◆ **Goal of the exercise**:
Every line of the records below from the line with "byte stored for an address. -/" up to and including the line with "source .ceStorm cap 0" must be reproduced exactly, and no line outside that range.

◆ **Materials provided**:
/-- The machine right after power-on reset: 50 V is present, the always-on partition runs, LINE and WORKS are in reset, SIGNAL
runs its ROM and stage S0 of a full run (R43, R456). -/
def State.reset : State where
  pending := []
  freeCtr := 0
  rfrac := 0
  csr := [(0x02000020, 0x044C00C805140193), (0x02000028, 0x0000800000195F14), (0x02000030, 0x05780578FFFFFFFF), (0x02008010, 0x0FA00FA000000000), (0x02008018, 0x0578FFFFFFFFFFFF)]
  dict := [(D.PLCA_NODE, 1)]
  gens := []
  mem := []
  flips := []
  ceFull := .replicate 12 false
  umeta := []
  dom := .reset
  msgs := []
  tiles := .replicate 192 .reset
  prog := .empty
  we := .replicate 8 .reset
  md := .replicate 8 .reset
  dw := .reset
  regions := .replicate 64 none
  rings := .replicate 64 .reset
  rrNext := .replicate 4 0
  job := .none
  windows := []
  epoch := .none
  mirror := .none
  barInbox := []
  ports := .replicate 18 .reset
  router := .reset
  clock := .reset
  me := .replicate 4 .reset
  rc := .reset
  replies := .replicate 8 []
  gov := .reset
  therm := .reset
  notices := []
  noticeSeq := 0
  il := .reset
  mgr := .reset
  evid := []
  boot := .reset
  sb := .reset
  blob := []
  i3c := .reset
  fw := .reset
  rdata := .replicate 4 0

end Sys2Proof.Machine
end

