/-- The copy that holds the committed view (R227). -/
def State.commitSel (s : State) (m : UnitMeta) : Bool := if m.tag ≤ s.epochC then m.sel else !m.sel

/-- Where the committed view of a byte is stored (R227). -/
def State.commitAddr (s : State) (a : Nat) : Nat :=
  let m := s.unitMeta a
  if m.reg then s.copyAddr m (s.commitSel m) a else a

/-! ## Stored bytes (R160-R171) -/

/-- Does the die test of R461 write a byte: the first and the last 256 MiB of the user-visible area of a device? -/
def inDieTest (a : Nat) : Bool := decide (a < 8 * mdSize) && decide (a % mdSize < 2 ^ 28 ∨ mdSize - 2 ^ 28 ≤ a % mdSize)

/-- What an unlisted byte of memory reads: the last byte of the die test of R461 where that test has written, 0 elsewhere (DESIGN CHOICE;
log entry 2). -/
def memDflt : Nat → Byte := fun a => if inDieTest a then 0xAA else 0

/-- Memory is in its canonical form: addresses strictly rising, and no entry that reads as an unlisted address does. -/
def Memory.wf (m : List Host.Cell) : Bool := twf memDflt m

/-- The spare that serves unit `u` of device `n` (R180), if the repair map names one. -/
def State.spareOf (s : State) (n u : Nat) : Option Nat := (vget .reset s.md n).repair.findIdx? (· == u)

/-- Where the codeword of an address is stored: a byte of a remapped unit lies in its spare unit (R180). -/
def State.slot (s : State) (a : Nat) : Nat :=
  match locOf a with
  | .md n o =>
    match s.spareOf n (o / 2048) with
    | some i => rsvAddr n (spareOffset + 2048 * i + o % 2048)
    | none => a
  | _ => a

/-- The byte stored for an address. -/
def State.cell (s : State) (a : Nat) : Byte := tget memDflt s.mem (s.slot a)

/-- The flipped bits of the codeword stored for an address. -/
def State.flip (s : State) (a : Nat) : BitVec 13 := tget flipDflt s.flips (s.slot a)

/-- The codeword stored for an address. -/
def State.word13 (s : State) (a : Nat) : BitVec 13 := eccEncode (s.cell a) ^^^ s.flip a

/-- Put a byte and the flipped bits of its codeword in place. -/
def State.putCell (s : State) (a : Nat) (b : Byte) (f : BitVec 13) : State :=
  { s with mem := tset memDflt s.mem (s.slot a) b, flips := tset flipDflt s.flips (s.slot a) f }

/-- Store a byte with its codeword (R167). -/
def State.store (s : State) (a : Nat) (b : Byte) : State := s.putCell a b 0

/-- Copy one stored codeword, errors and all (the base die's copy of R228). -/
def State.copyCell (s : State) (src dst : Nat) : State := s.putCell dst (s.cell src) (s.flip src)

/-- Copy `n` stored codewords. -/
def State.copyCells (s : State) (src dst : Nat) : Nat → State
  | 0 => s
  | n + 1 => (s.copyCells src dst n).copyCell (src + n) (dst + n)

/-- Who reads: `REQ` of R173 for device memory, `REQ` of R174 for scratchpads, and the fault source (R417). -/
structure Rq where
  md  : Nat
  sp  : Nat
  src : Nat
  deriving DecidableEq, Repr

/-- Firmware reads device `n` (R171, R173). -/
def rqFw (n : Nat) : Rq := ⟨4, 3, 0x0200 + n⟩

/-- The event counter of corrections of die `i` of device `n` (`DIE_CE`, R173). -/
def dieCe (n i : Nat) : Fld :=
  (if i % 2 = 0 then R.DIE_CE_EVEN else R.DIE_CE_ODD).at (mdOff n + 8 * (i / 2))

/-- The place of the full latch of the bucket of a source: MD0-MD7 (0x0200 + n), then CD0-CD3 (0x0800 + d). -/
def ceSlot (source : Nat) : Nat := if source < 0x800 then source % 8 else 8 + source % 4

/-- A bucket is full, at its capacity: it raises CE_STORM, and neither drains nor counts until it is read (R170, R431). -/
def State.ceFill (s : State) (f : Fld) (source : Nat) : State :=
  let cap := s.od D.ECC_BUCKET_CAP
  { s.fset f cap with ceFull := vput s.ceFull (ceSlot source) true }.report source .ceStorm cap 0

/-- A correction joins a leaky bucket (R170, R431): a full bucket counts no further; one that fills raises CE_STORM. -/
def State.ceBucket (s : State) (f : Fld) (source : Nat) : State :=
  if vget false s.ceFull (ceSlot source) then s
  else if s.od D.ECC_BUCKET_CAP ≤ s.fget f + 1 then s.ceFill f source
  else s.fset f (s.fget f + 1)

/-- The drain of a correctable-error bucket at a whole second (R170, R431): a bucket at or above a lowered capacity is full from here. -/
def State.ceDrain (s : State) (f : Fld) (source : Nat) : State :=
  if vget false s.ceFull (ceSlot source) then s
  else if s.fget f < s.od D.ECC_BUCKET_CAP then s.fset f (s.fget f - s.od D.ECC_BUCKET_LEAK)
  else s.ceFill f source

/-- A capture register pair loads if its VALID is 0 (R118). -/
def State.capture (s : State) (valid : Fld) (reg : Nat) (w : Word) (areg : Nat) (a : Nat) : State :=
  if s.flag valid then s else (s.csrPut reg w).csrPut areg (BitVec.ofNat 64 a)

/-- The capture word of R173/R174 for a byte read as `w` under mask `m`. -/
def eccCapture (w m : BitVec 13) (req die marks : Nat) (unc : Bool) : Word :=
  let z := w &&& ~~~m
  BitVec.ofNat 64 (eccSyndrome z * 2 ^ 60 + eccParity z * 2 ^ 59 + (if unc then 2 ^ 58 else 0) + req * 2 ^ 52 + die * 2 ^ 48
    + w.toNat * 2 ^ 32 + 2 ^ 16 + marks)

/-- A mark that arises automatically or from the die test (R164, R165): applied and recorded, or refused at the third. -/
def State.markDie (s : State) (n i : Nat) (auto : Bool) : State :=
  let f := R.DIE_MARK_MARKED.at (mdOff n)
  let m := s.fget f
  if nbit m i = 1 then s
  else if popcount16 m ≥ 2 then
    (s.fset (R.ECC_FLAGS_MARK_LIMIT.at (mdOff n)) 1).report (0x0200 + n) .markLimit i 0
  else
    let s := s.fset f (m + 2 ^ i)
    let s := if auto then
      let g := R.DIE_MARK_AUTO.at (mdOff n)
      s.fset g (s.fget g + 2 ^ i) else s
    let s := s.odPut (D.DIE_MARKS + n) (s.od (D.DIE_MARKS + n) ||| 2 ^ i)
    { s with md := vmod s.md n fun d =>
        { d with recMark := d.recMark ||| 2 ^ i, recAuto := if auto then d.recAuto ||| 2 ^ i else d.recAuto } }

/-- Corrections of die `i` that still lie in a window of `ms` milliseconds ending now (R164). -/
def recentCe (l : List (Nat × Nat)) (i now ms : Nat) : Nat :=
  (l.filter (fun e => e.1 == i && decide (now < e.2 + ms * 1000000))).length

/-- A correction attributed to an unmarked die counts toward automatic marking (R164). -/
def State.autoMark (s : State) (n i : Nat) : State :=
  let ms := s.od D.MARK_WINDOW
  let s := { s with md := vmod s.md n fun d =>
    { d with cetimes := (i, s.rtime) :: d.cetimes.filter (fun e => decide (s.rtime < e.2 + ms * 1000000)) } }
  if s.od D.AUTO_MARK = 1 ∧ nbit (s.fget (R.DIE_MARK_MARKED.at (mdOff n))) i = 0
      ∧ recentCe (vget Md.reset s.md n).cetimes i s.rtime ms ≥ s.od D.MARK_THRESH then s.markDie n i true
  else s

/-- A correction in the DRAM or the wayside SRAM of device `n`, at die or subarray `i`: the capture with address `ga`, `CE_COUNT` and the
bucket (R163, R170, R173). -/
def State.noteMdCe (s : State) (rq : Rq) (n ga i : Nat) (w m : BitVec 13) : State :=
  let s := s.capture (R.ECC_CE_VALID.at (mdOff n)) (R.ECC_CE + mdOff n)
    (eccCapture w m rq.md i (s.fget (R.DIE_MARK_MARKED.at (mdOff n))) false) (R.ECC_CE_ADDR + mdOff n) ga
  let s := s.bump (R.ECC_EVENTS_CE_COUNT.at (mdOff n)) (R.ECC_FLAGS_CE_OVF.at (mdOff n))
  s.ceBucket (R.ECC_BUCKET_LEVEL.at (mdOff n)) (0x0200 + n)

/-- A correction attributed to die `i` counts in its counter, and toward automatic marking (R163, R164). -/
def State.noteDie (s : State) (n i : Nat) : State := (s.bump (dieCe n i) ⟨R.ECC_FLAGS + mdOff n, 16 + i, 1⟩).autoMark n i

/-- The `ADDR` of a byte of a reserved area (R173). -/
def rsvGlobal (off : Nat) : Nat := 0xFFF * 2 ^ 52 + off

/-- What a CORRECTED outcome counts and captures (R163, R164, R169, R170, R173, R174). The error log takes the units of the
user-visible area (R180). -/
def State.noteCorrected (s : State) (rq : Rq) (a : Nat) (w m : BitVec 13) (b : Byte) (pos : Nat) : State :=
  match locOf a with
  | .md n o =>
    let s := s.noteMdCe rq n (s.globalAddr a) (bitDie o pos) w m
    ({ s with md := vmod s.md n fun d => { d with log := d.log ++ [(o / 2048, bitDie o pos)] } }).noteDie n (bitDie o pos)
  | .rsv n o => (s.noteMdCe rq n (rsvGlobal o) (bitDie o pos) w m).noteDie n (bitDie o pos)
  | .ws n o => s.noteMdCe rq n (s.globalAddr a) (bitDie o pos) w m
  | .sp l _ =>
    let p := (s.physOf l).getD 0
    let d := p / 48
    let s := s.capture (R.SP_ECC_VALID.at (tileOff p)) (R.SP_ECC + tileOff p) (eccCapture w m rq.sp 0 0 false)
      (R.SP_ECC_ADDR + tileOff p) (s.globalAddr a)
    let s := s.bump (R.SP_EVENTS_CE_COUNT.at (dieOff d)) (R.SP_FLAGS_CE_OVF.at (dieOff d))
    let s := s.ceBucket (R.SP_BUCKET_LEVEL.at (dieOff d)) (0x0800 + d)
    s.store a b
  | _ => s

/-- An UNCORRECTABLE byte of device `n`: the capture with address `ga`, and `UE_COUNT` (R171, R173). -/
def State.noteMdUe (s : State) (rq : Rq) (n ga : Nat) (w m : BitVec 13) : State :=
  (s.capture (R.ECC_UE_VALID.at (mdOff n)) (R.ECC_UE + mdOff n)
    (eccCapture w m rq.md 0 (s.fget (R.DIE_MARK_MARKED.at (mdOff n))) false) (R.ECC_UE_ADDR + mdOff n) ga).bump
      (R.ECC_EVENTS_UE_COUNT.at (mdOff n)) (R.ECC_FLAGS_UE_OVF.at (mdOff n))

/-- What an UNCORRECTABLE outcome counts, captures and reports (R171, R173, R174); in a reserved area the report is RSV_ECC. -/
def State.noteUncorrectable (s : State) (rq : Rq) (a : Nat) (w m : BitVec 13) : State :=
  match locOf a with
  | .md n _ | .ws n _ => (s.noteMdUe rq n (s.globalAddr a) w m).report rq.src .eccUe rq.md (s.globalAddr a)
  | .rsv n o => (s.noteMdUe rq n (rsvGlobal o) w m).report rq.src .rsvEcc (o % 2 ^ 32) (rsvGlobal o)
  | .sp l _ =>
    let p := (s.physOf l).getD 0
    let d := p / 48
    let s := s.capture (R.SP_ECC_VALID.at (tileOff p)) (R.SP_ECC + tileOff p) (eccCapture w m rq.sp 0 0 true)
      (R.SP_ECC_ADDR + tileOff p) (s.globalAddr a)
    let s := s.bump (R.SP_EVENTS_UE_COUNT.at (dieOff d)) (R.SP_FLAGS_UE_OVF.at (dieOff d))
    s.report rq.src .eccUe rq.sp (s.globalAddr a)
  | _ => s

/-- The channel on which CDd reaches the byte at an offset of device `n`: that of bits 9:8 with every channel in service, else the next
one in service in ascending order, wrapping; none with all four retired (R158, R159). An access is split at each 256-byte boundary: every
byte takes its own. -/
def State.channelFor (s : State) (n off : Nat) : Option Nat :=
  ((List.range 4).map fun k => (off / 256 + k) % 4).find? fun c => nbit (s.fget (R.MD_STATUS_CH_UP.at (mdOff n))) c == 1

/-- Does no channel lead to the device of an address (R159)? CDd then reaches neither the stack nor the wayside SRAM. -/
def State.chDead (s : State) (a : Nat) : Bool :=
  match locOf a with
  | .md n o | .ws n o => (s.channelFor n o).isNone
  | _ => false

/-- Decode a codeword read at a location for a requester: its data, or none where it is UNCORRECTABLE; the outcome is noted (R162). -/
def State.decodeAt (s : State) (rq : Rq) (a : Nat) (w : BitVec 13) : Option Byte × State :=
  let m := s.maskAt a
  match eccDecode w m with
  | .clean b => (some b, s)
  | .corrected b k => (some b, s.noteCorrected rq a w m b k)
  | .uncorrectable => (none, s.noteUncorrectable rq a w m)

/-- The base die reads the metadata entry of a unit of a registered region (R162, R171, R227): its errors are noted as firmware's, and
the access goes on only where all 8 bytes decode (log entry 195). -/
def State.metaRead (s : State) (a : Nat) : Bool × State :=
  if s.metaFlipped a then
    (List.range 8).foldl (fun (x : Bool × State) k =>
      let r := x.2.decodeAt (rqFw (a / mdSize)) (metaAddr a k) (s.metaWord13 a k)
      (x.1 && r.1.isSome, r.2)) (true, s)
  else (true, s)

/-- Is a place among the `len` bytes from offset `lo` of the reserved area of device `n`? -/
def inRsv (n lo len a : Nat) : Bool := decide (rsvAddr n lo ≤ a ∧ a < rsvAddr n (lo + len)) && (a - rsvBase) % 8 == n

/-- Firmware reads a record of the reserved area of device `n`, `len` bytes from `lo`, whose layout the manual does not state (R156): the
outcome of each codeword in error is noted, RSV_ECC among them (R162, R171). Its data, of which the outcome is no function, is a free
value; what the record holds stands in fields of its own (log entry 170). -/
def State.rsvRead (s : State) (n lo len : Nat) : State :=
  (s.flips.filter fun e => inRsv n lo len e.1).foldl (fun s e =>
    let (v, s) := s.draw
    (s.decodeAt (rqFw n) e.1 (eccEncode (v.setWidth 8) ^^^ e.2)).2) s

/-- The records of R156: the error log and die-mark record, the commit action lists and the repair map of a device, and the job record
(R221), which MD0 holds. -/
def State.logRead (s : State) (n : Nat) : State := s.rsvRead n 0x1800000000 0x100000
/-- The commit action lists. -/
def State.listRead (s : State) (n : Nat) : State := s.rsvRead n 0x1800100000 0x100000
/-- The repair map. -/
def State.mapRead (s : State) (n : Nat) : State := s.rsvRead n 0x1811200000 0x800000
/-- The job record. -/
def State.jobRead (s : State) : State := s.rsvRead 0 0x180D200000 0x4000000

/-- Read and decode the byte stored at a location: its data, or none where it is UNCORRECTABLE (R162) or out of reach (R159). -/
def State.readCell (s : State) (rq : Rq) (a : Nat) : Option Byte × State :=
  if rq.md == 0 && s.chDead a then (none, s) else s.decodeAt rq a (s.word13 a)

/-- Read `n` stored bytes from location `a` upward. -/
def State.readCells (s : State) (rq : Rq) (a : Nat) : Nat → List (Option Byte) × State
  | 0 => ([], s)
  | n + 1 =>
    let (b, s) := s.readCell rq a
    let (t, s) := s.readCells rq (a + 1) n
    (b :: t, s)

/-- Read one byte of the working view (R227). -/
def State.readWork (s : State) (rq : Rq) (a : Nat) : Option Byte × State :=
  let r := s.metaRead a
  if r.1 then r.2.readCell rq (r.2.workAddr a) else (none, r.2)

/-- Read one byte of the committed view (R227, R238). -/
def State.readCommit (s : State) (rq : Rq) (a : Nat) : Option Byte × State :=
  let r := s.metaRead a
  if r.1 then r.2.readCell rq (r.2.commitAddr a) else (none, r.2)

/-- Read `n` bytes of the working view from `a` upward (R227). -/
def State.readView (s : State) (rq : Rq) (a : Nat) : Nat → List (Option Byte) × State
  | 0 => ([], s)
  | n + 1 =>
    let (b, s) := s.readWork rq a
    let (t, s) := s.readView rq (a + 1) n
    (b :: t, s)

◆ **Answer area**:
/-- The byte stored for an address. -/
def State.cell (s : State) (a : Nat) : Byte := tget memDflt s.mem (s.slot a)

/-- The flipped bits of the codeword stored for an address. -/
def State.flip (s : State) (a : Nat) : BitVec 13 := tget flipDflt s.flips (s.slot a)

/-- The codeword stored for an address. -/
def State.word13 (s : State) (a : Nat) : BitVec 13 := eccEncode (s.cell a) ^^^ s.flip a

/-- Put a byte and the flipped bits of its codeword in place. -/
def State.putCell (s : State) (a : Nat) (b : Byte) (f : BitVec 13) : State :=
  { s with mem := tset memDflt s.mem (s.slot a) b, flips := tset flipDflt s.flips (s.slot a) f }

/-- Store a byte with its codeword (R167). -/
def State.store (s : State) (a : Nat) (b : Byte) : State := s.putCell a b 0

/-- Copy one stored codeword, errors and all (the base die's copy of R228). -/
def State.copyCell (s : State) (src dst : Nat) : State := s.putCell dst (s.cell src) (s.flip src)

/-- Copy `n` stored codewords. -/
def State.copyCells (s : State) (src dst : Nat) : Nat → State
  | 0 => s
  | n + 1 => (s.copyCells src dst n).copyCell (src + n) (dst + n)

/-- Who reads: `REQ` of R173 for device memory, `REQ` of R174 for scratchpads, and the fault source (R417). -/
structure Rq where
  md  : Nat
  sp  : Nat
  src : Nat
  deriving DecidableEq, Repr

/-- Firmware reads device `n` (R171, R173). -/
def rqFw (n : Nat) : Rq := ⟨4, 3, 0x0200 + n⟩

/-- The event counter of corrections of die `i` of device `n` (`DIE_CE`, R173). -/
def dieCe (n i : Nat) : Fld :=
  (if i % 2 = 0 then R.DIE_CE_EVEN else R.DIE_CE_ODD).at (mdOff n + 8 * (i / 2))

/-- The place of the full latch of the bucket of a source: MD0-MD7 (0x0200 + n), then CD0-CD3 (0x0800 + d). -/
def ceSlot (source : Nat) : Nat := if source < 0x800 then source % 8 else 8 + source % 4

/-- A bucket is full, at its capacity: it raises CE_STORM, and neither drains nor counts until it is read (R170, R431). -/
def State.ceFill (s : State) (f : Fld) (source : Nat) : State :=
  let cap := s.od D.ECC_BUCKET_CAP
  { s.fset f cap with ceFull := vput s.ceFull (ceSlot source) true }.report source .ceStorm cap 0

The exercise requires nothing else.